◆ **WHAT YOU SHOULD DO**: Among the entries below, find the lines with the word "entryMalformed" and return them.

◆ **INPUT DATA**:
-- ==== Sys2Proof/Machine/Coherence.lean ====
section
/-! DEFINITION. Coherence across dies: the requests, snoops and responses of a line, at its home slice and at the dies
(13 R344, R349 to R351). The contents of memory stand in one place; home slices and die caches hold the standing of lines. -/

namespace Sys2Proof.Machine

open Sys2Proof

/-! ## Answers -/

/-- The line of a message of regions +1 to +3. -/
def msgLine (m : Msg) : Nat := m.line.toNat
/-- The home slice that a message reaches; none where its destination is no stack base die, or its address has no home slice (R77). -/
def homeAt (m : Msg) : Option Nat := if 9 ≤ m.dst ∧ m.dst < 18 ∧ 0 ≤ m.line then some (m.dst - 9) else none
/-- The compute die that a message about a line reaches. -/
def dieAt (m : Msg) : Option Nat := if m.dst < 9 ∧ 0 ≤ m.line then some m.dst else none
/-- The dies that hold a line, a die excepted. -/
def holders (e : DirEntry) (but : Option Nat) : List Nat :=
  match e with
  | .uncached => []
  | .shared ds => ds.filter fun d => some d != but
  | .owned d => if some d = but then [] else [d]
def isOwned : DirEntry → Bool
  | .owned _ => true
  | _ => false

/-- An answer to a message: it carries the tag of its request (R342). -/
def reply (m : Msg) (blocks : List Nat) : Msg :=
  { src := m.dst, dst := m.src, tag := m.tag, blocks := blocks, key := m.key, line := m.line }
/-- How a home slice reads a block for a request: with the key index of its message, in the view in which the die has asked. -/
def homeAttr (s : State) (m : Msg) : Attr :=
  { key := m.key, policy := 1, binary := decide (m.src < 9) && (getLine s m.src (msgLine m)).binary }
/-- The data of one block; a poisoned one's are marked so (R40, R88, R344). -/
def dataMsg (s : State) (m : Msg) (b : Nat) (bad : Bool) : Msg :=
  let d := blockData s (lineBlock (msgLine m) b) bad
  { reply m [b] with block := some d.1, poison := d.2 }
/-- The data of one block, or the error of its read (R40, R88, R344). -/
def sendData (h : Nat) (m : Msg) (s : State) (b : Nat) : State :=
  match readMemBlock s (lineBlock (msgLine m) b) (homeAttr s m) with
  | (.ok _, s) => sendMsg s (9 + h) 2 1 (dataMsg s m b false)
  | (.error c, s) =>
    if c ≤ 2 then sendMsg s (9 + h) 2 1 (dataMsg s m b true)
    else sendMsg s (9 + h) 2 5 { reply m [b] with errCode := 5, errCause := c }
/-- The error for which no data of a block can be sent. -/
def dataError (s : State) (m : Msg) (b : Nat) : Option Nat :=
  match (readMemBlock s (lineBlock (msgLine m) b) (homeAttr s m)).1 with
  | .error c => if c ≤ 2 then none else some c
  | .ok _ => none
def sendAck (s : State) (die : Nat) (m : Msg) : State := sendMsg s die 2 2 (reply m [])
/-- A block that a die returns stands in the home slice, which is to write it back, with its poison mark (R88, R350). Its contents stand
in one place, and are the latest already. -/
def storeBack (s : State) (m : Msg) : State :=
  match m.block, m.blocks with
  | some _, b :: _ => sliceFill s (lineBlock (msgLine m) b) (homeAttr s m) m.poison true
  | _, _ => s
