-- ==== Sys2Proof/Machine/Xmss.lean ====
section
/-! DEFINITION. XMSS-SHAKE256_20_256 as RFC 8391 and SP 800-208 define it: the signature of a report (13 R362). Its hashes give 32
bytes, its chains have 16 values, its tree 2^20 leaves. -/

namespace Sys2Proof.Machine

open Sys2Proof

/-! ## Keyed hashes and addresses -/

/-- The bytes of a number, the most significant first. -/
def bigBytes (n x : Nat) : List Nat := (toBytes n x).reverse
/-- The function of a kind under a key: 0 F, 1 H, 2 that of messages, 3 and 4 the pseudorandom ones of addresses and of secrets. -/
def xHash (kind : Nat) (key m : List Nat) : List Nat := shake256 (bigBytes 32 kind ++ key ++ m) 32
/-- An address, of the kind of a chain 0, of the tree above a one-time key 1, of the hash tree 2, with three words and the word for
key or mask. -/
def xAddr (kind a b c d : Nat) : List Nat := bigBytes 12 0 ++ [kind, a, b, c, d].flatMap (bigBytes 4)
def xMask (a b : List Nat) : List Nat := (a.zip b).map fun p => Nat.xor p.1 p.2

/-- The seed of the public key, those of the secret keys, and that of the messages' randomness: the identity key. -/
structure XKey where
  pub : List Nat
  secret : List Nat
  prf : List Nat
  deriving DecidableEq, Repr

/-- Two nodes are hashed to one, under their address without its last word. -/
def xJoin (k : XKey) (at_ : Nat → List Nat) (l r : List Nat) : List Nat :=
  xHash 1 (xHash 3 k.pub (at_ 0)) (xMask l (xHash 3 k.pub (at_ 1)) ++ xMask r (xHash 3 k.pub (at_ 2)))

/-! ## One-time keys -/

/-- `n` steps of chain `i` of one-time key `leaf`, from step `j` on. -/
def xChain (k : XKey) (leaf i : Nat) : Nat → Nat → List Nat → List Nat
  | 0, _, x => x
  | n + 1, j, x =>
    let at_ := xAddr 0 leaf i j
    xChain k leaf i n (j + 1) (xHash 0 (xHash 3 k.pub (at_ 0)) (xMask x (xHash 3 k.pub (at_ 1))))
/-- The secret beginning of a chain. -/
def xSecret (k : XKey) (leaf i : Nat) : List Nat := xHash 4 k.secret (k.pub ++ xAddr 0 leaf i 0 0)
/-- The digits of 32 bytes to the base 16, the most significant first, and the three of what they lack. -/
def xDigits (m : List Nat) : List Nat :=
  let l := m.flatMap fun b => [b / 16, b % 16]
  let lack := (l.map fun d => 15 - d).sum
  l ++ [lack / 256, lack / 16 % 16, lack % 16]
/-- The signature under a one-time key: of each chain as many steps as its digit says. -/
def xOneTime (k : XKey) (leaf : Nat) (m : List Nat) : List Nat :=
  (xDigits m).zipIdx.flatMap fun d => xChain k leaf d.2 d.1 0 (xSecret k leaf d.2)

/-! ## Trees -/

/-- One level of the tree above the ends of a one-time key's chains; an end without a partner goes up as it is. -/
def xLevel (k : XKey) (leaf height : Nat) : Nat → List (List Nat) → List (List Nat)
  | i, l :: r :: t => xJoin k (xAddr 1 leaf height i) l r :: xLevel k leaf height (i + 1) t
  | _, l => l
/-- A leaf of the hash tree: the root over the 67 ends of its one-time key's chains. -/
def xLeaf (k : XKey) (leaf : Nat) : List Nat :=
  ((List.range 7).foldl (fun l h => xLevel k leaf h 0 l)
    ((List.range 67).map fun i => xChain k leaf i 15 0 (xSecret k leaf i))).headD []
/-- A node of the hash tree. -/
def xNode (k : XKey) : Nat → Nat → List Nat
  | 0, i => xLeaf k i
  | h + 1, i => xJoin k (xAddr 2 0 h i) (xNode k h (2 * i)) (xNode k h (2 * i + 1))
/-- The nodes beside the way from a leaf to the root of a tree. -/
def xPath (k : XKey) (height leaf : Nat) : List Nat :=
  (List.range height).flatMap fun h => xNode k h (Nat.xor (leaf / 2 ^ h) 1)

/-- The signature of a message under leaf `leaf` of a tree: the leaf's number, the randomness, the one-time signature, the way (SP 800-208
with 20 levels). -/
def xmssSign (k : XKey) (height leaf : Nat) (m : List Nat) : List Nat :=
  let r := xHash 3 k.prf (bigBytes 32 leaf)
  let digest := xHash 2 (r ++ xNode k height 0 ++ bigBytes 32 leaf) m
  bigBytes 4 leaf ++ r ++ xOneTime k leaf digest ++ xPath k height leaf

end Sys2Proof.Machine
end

---

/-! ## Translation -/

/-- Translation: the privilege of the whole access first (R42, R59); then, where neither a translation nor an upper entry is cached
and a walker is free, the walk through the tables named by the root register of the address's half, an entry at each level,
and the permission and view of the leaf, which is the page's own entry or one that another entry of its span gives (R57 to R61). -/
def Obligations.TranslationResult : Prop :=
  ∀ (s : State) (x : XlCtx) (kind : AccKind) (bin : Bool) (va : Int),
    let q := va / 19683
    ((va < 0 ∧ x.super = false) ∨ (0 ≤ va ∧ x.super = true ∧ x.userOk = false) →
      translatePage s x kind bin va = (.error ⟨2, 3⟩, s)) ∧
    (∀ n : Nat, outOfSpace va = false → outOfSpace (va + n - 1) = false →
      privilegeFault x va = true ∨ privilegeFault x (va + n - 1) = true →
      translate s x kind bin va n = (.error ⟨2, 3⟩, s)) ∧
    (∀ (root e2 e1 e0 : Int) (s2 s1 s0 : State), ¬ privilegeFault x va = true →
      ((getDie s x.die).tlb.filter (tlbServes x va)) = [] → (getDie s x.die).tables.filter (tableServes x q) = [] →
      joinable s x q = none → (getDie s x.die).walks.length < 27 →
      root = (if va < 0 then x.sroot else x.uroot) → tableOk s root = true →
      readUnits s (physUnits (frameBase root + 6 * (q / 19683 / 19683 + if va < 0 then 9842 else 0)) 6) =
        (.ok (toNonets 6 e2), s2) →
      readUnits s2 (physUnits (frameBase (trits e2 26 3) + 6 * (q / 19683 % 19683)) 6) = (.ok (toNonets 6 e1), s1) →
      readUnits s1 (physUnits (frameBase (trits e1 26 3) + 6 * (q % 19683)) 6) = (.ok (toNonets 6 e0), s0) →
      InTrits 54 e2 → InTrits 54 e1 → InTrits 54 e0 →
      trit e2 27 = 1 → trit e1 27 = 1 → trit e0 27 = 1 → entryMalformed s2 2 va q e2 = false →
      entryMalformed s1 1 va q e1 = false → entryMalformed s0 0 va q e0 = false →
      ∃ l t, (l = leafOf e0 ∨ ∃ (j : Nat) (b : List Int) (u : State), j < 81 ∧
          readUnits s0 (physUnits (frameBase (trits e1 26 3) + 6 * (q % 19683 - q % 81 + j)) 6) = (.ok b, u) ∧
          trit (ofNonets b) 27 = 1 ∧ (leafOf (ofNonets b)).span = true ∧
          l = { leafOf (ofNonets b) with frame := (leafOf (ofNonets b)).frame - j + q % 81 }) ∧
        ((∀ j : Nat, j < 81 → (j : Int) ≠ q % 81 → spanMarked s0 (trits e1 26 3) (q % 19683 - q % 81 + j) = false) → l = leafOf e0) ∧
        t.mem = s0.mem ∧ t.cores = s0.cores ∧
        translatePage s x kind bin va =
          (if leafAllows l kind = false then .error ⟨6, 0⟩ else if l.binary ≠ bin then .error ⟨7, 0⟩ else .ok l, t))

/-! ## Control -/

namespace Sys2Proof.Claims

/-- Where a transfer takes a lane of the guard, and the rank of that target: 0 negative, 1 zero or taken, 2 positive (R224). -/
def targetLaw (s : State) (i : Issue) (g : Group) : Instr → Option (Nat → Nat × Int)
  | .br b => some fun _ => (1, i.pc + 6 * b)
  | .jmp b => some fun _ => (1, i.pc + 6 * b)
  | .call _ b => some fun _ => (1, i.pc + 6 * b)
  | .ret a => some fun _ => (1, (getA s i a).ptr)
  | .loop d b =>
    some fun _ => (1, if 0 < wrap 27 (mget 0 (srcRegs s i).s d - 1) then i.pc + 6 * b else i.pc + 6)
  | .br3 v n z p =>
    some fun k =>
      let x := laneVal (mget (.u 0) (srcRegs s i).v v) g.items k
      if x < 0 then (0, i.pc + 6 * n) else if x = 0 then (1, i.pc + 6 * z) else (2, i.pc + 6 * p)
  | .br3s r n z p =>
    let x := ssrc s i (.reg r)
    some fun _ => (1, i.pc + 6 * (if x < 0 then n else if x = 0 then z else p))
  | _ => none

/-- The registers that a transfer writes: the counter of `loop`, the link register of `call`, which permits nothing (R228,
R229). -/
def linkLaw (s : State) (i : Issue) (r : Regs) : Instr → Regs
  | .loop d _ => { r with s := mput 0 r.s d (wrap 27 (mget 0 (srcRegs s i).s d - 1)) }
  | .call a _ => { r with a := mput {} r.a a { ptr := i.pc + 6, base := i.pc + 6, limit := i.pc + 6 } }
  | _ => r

==

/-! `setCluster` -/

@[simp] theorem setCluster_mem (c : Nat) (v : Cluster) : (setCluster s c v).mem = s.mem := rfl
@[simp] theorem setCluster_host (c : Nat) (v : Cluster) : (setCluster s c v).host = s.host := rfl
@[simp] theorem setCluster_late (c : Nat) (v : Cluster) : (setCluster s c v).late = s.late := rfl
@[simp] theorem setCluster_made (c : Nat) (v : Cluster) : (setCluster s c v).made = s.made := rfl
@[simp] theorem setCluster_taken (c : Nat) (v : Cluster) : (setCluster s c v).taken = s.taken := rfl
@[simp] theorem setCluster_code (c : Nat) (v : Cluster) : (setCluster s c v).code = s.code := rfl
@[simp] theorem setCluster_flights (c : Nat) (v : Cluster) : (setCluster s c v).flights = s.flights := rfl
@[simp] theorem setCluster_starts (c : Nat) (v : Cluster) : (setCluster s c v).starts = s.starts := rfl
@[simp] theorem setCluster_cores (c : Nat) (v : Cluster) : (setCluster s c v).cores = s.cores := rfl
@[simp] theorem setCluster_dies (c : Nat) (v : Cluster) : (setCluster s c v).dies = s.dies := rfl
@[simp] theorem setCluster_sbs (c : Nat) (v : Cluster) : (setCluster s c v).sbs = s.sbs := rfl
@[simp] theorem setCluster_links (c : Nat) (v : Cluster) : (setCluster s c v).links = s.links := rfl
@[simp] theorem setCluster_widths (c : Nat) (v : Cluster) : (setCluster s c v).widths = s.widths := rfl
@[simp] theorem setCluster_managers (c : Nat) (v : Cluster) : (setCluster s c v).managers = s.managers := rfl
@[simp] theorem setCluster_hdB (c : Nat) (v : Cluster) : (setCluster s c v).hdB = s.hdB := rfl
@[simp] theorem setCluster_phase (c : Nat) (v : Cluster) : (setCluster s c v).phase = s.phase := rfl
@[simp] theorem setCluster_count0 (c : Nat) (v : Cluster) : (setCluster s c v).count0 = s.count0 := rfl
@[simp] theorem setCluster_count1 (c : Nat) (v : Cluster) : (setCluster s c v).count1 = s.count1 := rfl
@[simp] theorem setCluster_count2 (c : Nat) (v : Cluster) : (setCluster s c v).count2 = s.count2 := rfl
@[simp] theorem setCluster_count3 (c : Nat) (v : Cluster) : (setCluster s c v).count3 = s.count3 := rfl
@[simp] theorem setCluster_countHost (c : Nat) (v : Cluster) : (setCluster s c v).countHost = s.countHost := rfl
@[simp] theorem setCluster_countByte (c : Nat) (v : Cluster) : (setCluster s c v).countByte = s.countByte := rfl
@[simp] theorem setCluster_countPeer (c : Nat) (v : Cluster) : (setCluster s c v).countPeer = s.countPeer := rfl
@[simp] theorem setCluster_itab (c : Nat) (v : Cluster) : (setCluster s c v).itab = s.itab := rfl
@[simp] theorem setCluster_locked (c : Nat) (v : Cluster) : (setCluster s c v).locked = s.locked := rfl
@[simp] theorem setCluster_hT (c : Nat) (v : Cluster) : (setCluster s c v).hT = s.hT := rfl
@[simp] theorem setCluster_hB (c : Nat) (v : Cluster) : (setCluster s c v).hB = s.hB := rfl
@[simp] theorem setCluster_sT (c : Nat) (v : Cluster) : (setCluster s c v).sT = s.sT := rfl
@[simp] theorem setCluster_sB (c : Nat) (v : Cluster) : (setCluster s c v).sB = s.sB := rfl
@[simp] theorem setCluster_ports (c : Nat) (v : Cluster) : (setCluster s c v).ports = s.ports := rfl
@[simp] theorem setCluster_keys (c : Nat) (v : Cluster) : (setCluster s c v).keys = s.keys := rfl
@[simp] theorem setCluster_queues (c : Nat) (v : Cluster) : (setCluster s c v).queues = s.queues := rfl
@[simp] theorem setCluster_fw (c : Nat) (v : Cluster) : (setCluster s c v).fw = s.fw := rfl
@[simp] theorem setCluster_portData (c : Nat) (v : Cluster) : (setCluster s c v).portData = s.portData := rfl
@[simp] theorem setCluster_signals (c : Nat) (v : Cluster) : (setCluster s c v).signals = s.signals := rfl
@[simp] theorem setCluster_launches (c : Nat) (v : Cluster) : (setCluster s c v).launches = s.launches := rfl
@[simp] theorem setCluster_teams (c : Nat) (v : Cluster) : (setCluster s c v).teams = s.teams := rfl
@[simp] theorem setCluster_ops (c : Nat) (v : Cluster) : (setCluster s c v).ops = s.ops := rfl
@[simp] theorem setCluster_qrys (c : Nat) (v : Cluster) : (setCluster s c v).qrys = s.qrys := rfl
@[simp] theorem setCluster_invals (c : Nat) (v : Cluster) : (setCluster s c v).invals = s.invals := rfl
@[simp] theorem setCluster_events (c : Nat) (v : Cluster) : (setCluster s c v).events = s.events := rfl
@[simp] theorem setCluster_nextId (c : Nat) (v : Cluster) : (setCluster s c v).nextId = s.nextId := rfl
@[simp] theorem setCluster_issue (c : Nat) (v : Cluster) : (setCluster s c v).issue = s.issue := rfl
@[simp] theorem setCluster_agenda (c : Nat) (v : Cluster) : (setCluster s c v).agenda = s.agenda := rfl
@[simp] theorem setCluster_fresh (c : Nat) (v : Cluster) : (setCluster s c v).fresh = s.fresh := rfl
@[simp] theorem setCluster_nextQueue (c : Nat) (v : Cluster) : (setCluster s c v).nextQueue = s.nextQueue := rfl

◆ **RESULT OF THE EXERCISE**:
      trit e2 27 = 1 → trit e1 27 = 1 → trit e0 27 = 1 → entryMalformed s2 2 va q e2 = false →
      entryMalformed s1 1 va q e1 = false → entryMalformed s0 0 va q e0 = false →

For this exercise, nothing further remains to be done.